Piteo is acutely aware of the choice environment super funds now operate in and admits the cash flow implications of it are one of the biggest risks to Funds SA. Super SA is a limited public offer fund and cannot actively accept new members who have not previously been in its schemes, but existing members can switch out of the fund.  

“The biggest risk is that we don’t work well together [with Super SA] to deliver a range of products and solutions to the membership, which maintains attractiveness for the scheme as people roll out of the accumulation phase into the decumulation phase,” Piteo says.  

“Other superannuation funds have a single, responsible entity model [for investment and administration], and we don’t. 

“The good thing is that we actually have an exceptional partnership model between both organisations.
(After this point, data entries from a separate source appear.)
-- ==== Sys2Proof/Machine/Dispatch.lean ====
section
/-! DEFINITION. The dispatch: one arm per command, each a direct call of its meaning. -/

namespace Sys2Proof.Machine

def exec (i : Instr) (s : State) : Host.Outcome State Fault Refusal :=
  match i with
  | .powerOnReset straps => Sys2Proof.Machine.execPowerOnReset straps s
  | .tick => Sys2Proof.Machine.execTick s
  | .verdict code body => Sys2Proof.Machine.execVerdict code body s
  | .credit code body => Sys2Proof.Machine.execCredit code body s
  | .closeRide code body => Sys2Proof.Machine.execCloseRide code body s
  | .loadOpen code body => Sys2Proof.Machine.execLoadOpen code body s
  | .loadRows code body => Sys2Proof.Machine.execLoadRows code body s
  | .loadSeal code body => Sys2Proof.Machine.execLoadSeal code body s
  | .loadAbort code body => Sys2Proof.Machine.execLoadAbort code body s
  | .riderBatch code body => Sys2Proof.Machine.execRiderBatch code body s
  | .blockBatch code body => Sys2Proof.Machine.execBlockBatch code body s
  | .put => Sys2Proof.Machine.execPut s
  | .drop => Sys2Proof.Machine.execDrop s
  | .add => Sys2Proof.Machine.execAdd s
  | .remove => Sys2Proof.Machine.execRemove s
  | .epochMark code body => Sys2Proof.Machine.execEpochMark code body s
  | .dockOrderRelease code body => Sys2Proof.Machine.execDockOrderRelease code body s
  | .dockOrderRelatch code body => Sys2Proof.Machine.execDockOrderRelatch code body s
  | .outOfService code body => Sys2Proof.Machine.execOutOfService code body s
  | .inService code body => Sys2Proof.Machine.execInService code body s
  | .headPass code body => Sys2Proof.Machine.execHeadPass code body s
  | .queryDockRows code body => Sys2Proof.Machine.execQueryDockRows code body s
  | .queryClassRows code body => Sys2Proof.Machine.execQueryClassRows code body s
  | .queryParamRows code body => Sys2Proof.Machine.execQueryParamRows code body s
  | .queryKey code body => Sys2Proof.Machine.execQueryKey code body s
  | .queryRider code body => Sys2Proof.Machine.execQueryRider code body s
  | .queryBlockList code body => Sys2Proof.Machine.execQueryBlockList code body s
  | .queryReleaseList code body => Sys2Proof.Machine.execQueryReleaseList code body s
  | .queryDockContexts code body => Sys2Proof.Machine.execQueryDockContexts code body s
  | .queryCounters code body => Sys2Proof.Machine.execQueryCounters code body s
  | .queryCounterClear code body => Sys2Proof.Machine.execQueryCounterClear code body s
  | .stationResetRuntime code body => Sys2Proof.Machine.execStationResetRuntime code body s
  | .stationResetFull code body => Sys2Proof.Machine.execStationResetFull code body s
  | .badFrame code kind body crc => Sys2Proof.Machine.execBadFrame code kind body crc s
  | .foreignFrame code kind body => Sys2Proof.Machine.execForeignFrame code kind body s
  | .lengthOversize length => Sys2Proof.Machine.execLengthOversize length s
  | .frameGapTimeout chars => Sys2Proof.Machine.execFrameGapTimeout chars s
  | .framingError chars => Sys2Proof.Machine.execFramingError chars s
  | .presenceTimerExpiry => Sys2Proof.Machine.execPresenceTimerExpiry s
  | .referralTimerExpiry release => Sys2Proof.Machine.execReferralTimerExpiry release s
  | .liftTimerExpiry release => Sys2Proof.Machine.execLiftTimerExpiry release s
  | .localEpochTimerExpiry => Sys2Proof.Machine.execLocalEpochTimerExpiry s
  | .pollSend m => Sys2Proof.Machine.execPollSend m s
  | .ordinaryExchangeEnd m rx => Sys2Proof.Machine.execOrdinaryExchangeEnd m rx s
  | .passExchangeEnd m rx => Sys2Proof.Machine.execPassExchangeEnd m rx s
  | .lineStuck m => Sys2Proof.Machine.execLineStuck m s
  | .breakPulsesDone m => Sys2Proof.Machine.execBreakPulsesDone m s
  | .recoveryTimerExpiry m => Sys2Proof.Machine.execRecoveryTimerExpiry m s
  | .transmitStart linkReady => Sys2Proof.Machine.execTransmitStart linkReady s
  | .transmitEnd => Sys2Proof.Machine.execTransmitEnd s
  | .resetnAsserted => Sys2Proof.Machine.execResetnAsserted s
  | .pollLastCharacterEnd m => Sys2Proof.Machine.execPollLastCharacterEnd m s
  | .dockOrderBadAction code body => Sys2Proof.Machine.execDockOrderBadAction code body s

end Sys2Proof.Machine
end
It’s something we value really highly, but we need to make sure that we keep every part of that model working well.” 

Super SA is also not APRA-regulated the schemes it administers are exempt public sector schemes. 
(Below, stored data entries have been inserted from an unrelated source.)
/-- The event of a good reply, taken in the state that status and acknowledgement have left; `before` is the bike present field
before the reply. A TAP goes to the Admission Unit. A LIFT is a lift at the dock, unless the dock is VACANT or its bicycle
already gone. DOCKED is a re-seat in OPEN and elsewhere an arrival, unless the status already showed it. A FAULT queues
HEAD_FAULT and then removes the dock's record as FAULT, with the rider's counts given back unless it was REFERRED, and takes
the dock to FAULTED; HOLDING and VACANT go to FAULTED too, CLOSED and FAULTED are kept. (The bike present field after LIFT and
DOCKED: log entry 13; the field before the reply: log entry 33; HEAD_FAULT before the report: log entry 16.) -/
def Obligations.EventOfAGoodReply : Prop :=
  ∀ (s : State) (d : DockNo) (r : Reply) (before : Presence),
    (r.event = .nothing → s.replyEvent d r before = s) ∧
    (∀ t, r.event = .tap t → s.replyEvent d r before = s.admitTap d t) ∧
    (r.event = .lift →
      ((s.ctx d).state = .vacant ∨ (s.ctx d).bikePresent = .absent → s.replyEvent d r before = s) ∧
      ((s.ctx d).state ≠ .vacant → (s.ctx d).bikePresent ≠ .absent → s.replyEvent d r before =
        (s.liftAt d before).modCtx d fun c => { c with bikePresent := .absent })) ∧
    (r.event = .docked →
      ((s.ctx d).state = .opened → s.replyEvent d r before = s.reseatAt d) ∧
      ((s.ctx d).state ≠ .opened →
        (r.bike = true → before = .absent → s.replyEvent d r before = s) ∧
        (r.bike = false ∨ before ≠ .absent → s.replyEvent d r before = s.arriveAt d r.bikeId))) ∧
    ∀ code, r.event = .fault code →
      ∀ told : State, told = s.offer (.dockEvent d (.headFault code)) →
      ∀ faulted : DockContext → DockContext,
        faulted = (fun c => { c with state := .faulted, record := none, order := none, tries := 0, indicator := .dark,
                                     unsent := true, owed := none }) →
      ((s.ctx d).state = .closed ∨ (s.ctx d).state = .faulted → s.replyEvent d r before = told) ∧
      ((s.ctx d).state = .holding ∨ (s.ctx d).state = .vacant → s.replyEvent d r before = told.modCtx d faulted) ∧
      ∀ x, ReleasesSound s → x ∈ s.records → x.dock = d → s.replyEvent d r before =
        ((((if x.state = .referred then told else told.refundFor x).offer (reportFor x .fault (.headFault code))).eraseRecord
          x.number).modCtx d faulted).dropTest x.rider

/-- A lift at the dock, by the dock's state: a late lift with relatch owed in HOLDING or CLOSED; FORCED_LIFT in HOLDING, and in
CLOSED or FAULTED when the dock showed a bicycle before; ABANDONED and FORCED_LIFT in CHECKING; LIFTED in OPENING and OPEN;
nothing in VACANT. (The report of an ABANDONED record goes before the DOCK_EVENT: log entry 16.) -/
def Obligations.LiftAtTheDock : Prop :=
  ∀ (s : State) (d : DockNo) (before : Presence),
    ∀ vacant : DockContext → DockContext,
      vacant = (fun c => { c with state := .vacant, record := none, indicator := .dark, unsent := true }) →
    ∀ forced : Uplink, forced = .dockEvent d (.forcedLift (s.ctx d).bikeId) →
    ((s.ctx d).state = .vacant → s.liftAt d before = s) ∧
    ((s.ctx d).state = .holding → (s.ctx d).owed = none →
      s.liftAt d before = (s.offer forced).modCtx d fun c => { vacant c with order := none, tries := 0 }) ∧
    ((s.ctx d).state = .closed ∨ (s.ctx d).state = .faulted → (s.ctx d).owed = none →
      s.liftAt d before =
        (if before = .present then s.offer forced else s).modCtx d fun c => { c with order := none, tries := 0 }) ∧
    (∀ o, (s.ctx d).owed = some o → ∀ t : State,
      t = ((match o.rider with
            | none => s
            | some k => s.modRider k fun e =>
                { e with bikesOut := min 15 (e.bikesOut + 1)
                         allowance := if o.charged then e.allowance - 1 else e.allowance }).offer
        (.releaseReport { number := o.release, dock := d, outcome := .lateLift, rider := o.rider, source := none,
                          cond := none, cls := none, seq := none, charged := o.charged, counted := o.rider.isSome,
                          bikeId := (s.ctx d).bikeId, detail := .nothing })) →
      ((s.ctx d).state = .holding →
        s.liftAt d before = t.modCtx d fun c => { vacant c with order := none, tries := 0, owed := none }) ∧
      ((s.ctx d).state = .closed →
        s.liftAt d before = t.modCtx d fun c => { c with order := none, tries := 0, owed := none })) ∧
    ∀ r, ReleasesSound s → r ∈ s.records → r.dock = d →
      (r.state = .referred → s.liftAt d before =
        ((((s.offer (reportFor r .abandoned .nothing)).eraseRecord r.number).offer forced).modCtx d vacant).dropTest
          r.rider) ∧
      (r.state ≠ .referred → ∀ report : Uplink,
        report = .releaseReport { number := r.number, dock := d, outcome := .lifted, rider := r.rider, source := r.source,
                                  cond := r.cond, cls := r.cls, seq := r.seq, charged := r.charged, counted := r.counted,
                                  bikeId := r.bikeId, detail := .nothing } →
        (r.state = .opening → s.liftAt d before = (((s.offer report).eraseRecord r.number).modCtx d fun c =>
          { vacant c with order := none, tries := 0 }).dropTest r.rider) ∧
        (r.state = .opened → s.liftAt d before =
          (((s.offer report).eraseRecord r.number).modCtx d vacant).dropTest r.rider))

/-- An echo of the serial of the order in the slot acknowledges it: an UNLATCH in OPENING makes record and dock OPEN with the
lift timer started, a RELATCH clears relatch owed; the slot is emptied. Another serial, or an empty slot, changes nothing. A
failed UNLATCH in OPENING removes the record with the rider's counts given back and RELEASE_REPORT FAULT UNLATCH_FAILED, the
dock to FAULTED; a failed RELATCH takes a dock in HOLDING, UNSEEN, VACANT or CLOSED to FAULTED, and in CHECKING is withdrawn.
Entering FAULTED empties the slot, clears relatch owed and sets DARK. -/
def Obligations.AcknowledgedAndFailedOrders : Prop :=
  (∀ (s : State) (d : DockNo) (r : Reply),
     (r.serial ≠ (s.ctx d).serial ∨ (s.ctx d).order = none → s.replyAck d r = s) ∧
     (r.serial = (s.ctx d).serial →
       ((s.ctx d).order = some .relatch →
         s.replyAck d r = s.modCtx d fun c => { c with order := none, tries := 0, owed := none }) ∧
       (∀ x, (s.ctx d).order = some .unlatch → ReleasesSound s → x ∈ s.records → x.dock = d → x.state = .opening →
         s.replyAck d r = (s.modRecord x.number fun y =>
           { y with state := .opened, timer := .lift (s.params.liftTimeout * 10) }).modCtx d fun c =>
             { c with state := .opened, order := none, tries := 0 }))) ∧
  ∀ (s : State) (d : DockNo), ∀ faulted : DockContext → DockContext,
    faulted = (fun c => { c with state := .faulted, record := none, order := none, tries := 0, indicator := .dark,
                                 unsent := true, owed := none }) →
    ((s.ctx d).order = some .relatch →
      ((s.ctx d).state = .holding ∨ (s.ctx d).state = .unseen ∨ (s.ctx d).state = .vacant ∨ (s.ctx d).state = .closed →
        s.orderFailed d = s.modCtx d faulted) ∧
      ((s.ctx d).state = .checking → s.orderFailed d = s.modCtx d fun c => { c with order := none, tries := 0 })) ∧
    ∀ r, (s.ctx d).order = some .unlatch → ReleasesSound s → r ∈ s.records → r.dock = d → r.state = .opening →
      s.orderFailed d = ((((s.refundFor r).offer (reportFor r .fault .unlatchFailed)).eraseRecord r.number).modCtx d
        faulted).dropTest r.rider

/-- A miss raises the dock's miss count by 1; at 8 it changes nothing. The eighth, at a dock not ABSENT: the record, if there is
one, removed as FAULT (with the rider's counts given back unless it was REFERRED), the slot emptied, relatch owed cleared, bike
and latch unknown, DARK, to ABSENT but for CLOSED and FAULTED, and DOCK_EVENT ABSENT. -/
def Obligations.MissesAndTheEighth : Prop :=
  ∀ (s : State) (d : DockNo), ∀ silent : DockContext → DockContext,
    silent = (fun c => { c with order := none, tries := 0, owed := none, indicator := .dark, unsent := true,
                                bikePresent := .unknown, latch := .unknown, missCount := 8 }) →
    ∀ gone : DockContext → DockContext, gone = (fun c => { silent c with state := .absent, record := none }) →
    ((s.ctx d).missCount < 7 → s.takeMiss d = s.modCtx d fun c => { c with missCount := c.missCount + 1 }) ∧
    ((s.ctx d).missCount = 8 → s.takeMiss d = s) ∧
    ((s.ctx d).missCount = 7 →
      ((s.ctx d).state = .absent → s.takeMiss d = s.modCtx d fun c => { c with missCount := 8 }) ∧
      ((s.ctx d).state = .closed ∨ (s.ctx d).state = .faulted →
        s.takeMiss d = (s.modCtx d silent).offer (.dockEvent d .absent)) ∧
      ((s.ctx d).state = .unseen ∨ (s.ctx d).state = .vacant ∨ (s.ctx d).state = .holding →
        s.takeMiss d = (s.modCtx d gone).offer (.dockEvent d .absent)) ∧
      ∀ r, ReleasesSound s → r ∈ s.records → r.dock = d → s.takeMiss d =
        (((((if r.state = .referred then s else s.refundFor r).offer (reportFor r .fault .dockAbsent)).eraseRecord
          r.number).modCtx d gone).dropTest r.rider).offer (.dockEvent d .absent))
“APRA supervision is a bit of a double-edged sword. Those who are subject to it complain a lot because they say, ‘Oh my God, there’s so much work’,” Piteo says. 

“But when you’re not subject to it, you really need to align yourself – not only to the principles – but measure yourself against the prudential standards, so that you are using that as a template for best practice.” 

Beyond the spreadsheets 

A piece of unfinished work Funds SA is continuing in 2025 is a five-year investment and data project. The fund has fully committed to the Matrix data management platform with FactSet plug-in, which provides portfolio analytics, performance and attribution, among other things. A significant amount of work went into data mastering, Piteo says, to ensure the data are presently accurately and classified correctly.  

The next stage is for the team to integrate and utilise more of that better quality data in their day-to-day, he says.  

“Previously, we just had a bunch of people with spreadsheets and sucking data in from all over the place and models that weren’t governed,” Piteo says. 

“But then we’ve really modernised, and I think we’ve got an industrial strength approach to this.” 

Piteo concedes that the most painful aspect of the program was project management. Numerous parties’ actions needed to be coordinated, including the fund’s data and analytics team, investment team, custodian, and platform providers.  

“We struggled, and I’m happy to admit it,” he says. 

“Some people were dedicated to the projects, but other people had day jobs as well. So trying to coordinate and get clarity around exactly what the specification for a particular issue was difficult. 

“But I think we were big enough to realise that, if things are going off track, it’s okay. Let’s not beat ourselves up.” 

Funds SA ended up underspending the budget for the program, Piteo says, which rarely happens and in a sense is the fund’s way of “under promising and over delivering” to the board.  

“We are very clear on ensuring that we get value for money out of our technology investment…because it’s other people’s money,” he says. 

“The last thing we wanted was for stakeholders to have surprises that they weren’t anticipating.”